- Dataset content
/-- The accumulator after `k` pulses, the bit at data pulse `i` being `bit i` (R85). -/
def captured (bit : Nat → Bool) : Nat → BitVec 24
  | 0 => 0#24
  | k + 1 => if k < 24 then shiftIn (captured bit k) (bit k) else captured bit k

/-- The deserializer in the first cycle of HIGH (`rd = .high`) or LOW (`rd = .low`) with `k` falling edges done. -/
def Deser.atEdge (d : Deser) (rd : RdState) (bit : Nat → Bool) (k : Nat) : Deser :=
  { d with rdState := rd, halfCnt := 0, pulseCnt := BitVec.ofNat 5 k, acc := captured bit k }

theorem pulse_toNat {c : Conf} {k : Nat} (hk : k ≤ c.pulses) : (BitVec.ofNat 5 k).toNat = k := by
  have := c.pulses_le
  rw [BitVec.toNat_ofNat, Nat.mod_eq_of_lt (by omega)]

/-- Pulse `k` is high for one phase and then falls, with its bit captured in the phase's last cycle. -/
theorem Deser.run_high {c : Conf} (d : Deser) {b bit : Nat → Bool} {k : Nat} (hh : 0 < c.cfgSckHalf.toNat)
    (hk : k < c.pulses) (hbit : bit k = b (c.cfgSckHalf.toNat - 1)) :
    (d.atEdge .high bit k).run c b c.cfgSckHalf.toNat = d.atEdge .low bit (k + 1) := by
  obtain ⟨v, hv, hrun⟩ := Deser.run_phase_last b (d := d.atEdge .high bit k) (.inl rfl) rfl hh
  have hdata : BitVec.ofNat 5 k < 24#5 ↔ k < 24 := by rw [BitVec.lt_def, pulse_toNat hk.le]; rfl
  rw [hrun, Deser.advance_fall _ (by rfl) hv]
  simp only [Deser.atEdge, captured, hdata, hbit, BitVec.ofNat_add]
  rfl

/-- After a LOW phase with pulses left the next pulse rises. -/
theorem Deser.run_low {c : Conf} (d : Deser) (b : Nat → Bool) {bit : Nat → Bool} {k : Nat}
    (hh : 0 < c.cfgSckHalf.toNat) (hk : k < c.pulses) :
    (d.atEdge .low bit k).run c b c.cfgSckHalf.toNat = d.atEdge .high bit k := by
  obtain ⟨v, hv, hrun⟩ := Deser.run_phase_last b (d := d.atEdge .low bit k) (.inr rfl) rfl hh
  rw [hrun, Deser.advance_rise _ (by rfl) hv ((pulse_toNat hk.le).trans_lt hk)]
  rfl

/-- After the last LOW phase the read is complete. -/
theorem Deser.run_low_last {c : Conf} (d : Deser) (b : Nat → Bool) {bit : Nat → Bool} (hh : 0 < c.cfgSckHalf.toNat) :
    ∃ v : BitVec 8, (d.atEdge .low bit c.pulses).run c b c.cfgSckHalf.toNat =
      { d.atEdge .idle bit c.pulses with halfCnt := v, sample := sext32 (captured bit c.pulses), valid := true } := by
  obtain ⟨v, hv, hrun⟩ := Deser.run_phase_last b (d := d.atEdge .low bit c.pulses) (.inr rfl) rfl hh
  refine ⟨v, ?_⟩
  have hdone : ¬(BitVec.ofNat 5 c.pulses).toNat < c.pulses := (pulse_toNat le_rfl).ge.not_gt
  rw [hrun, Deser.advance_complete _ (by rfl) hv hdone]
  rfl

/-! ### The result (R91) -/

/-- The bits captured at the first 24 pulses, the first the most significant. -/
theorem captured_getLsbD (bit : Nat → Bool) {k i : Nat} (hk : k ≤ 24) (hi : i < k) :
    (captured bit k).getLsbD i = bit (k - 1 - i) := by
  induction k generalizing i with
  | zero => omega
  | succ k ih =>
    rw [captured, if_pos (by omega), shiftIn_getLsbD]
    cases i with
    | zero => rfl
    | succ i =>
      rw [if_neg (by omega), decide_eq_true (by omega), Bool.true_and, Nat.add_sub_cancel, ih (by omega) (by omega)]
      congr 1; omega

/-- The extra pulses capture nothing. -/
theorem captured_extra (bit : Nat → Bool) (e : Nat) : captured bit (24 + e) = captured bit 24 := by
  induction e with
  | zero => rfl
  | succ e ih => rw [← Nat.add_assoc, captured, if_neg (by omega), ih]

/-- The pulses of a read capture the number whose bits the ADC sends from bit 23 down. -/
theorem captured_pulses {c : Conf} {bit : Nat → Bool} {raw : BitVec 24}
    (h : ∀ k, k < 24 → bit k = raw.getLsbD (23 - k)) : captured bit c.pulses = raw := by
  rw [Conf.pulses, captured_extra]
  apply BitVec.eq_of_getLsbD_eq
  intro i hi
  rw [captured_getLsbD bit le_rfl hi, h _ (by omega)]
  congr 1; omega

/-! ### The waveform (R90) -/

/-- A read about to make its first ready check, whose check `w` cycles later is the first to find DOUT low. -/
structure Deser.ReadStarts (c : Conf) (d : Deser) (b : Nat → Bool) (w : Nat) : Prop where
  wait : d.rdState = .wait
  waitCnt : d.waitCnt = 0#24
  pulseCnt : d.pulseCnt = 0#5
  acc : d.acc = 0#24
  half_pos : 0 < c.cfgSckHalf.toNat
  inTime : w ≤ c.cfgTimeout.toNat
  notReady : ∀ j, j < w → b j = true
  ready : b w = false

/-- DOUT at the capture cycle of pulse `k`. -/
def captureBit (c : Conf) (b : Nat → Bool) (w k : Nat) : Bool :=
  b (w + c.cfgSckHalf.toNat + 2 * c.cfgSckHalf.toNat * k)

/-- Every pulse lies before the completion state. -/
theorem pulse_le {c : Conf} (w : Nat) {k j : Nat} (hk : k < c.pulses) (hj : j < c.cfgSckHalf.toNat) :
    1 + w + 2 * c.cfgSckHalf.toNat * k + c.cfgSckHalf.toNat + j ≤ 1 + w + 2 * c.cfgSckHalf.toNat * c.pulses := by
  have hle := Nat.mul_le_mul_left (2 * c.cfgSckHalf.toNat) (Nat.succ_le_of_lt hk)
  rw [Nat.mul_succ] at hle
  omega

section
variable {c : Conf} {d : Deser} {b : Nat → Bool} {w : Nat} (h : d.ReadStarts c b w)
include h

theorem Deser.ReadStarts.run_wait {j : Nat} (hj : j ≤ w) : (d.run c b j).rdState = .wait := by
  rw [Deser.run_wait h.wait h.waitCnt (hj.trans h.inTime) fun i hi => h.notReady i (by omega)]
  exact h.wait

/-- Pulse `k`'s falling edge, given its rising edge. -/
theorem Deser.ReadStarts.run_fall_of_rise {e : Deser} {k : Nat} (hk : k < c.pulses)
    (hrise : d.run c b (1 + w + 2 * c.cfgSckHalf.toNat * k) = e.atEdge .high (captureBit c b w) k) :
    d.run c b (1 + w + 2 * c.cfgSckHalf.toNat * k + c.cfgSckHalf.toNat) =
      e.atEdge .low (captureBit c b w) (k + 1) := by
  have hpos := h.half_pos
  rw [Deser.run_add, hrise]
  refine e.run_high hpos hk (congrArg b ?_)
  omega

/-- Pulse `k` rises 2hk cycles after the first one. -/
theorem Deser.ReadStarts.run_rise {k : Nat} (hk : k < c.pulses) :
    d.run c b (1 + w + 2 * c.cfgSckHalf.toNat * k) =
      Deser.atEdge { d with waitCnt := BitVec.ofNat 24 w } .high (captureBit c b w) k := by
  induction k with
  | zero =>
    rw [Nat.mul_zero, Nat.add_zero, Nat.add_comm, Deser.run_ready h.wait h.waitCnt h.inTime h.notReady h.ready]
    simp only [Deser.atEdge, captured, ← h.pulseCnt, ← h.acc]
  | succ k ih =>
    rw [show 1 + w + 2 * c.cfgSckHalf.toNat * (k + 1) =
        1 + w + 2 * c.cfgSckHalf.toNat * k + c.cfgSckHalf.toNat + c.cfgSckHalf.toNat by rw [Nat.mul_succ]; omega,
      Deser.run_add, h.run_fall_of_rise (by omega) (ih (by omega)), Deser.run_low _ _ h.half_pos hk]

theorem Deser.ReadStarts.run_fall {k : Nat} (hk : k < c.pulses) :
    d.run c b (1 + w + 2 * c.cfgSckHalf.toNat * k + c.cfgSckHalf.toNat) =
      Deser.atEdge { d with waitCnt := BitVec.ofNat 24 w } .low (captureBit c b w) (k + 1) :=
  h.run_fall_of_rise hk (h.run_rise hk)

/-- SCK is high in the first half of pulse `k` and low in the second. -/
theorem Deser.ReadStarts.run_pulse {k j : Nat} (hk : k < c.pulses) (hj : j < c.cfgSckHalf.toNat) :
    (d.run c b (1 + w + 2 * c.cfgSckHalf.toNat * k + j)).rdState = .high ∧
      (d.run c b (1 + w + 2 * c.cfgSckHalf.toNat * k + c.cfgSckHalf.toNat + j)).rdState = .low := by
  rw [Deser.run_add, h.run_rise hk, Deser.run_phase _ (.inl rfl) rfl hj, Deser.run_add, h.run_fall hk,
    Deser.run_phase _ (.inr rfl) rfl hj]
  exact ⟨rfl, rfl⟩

- Task item
What you return must be an exact retyping of the lines above starting at the line with "23 down. -/" and ending at the line with "apply BitVec.eq_of_getLsbD_eq", and nothing besides.

- Answer area
/-- The pulses of a read capture the number whose bits the ADC sends from bit 23 down. -/
theorem captured_pulses {c : Conf} {bit : Nat → Bool} {raw : BitVec 24}
    (h : ∀ k, k < 24 → bit k = raw.getLsbD (23 - k)) : captured bit c.pulses = raw := by
  rw [Conf.pulses, captured_extra]
  apply BitVec.eq_of_getLsbD_eq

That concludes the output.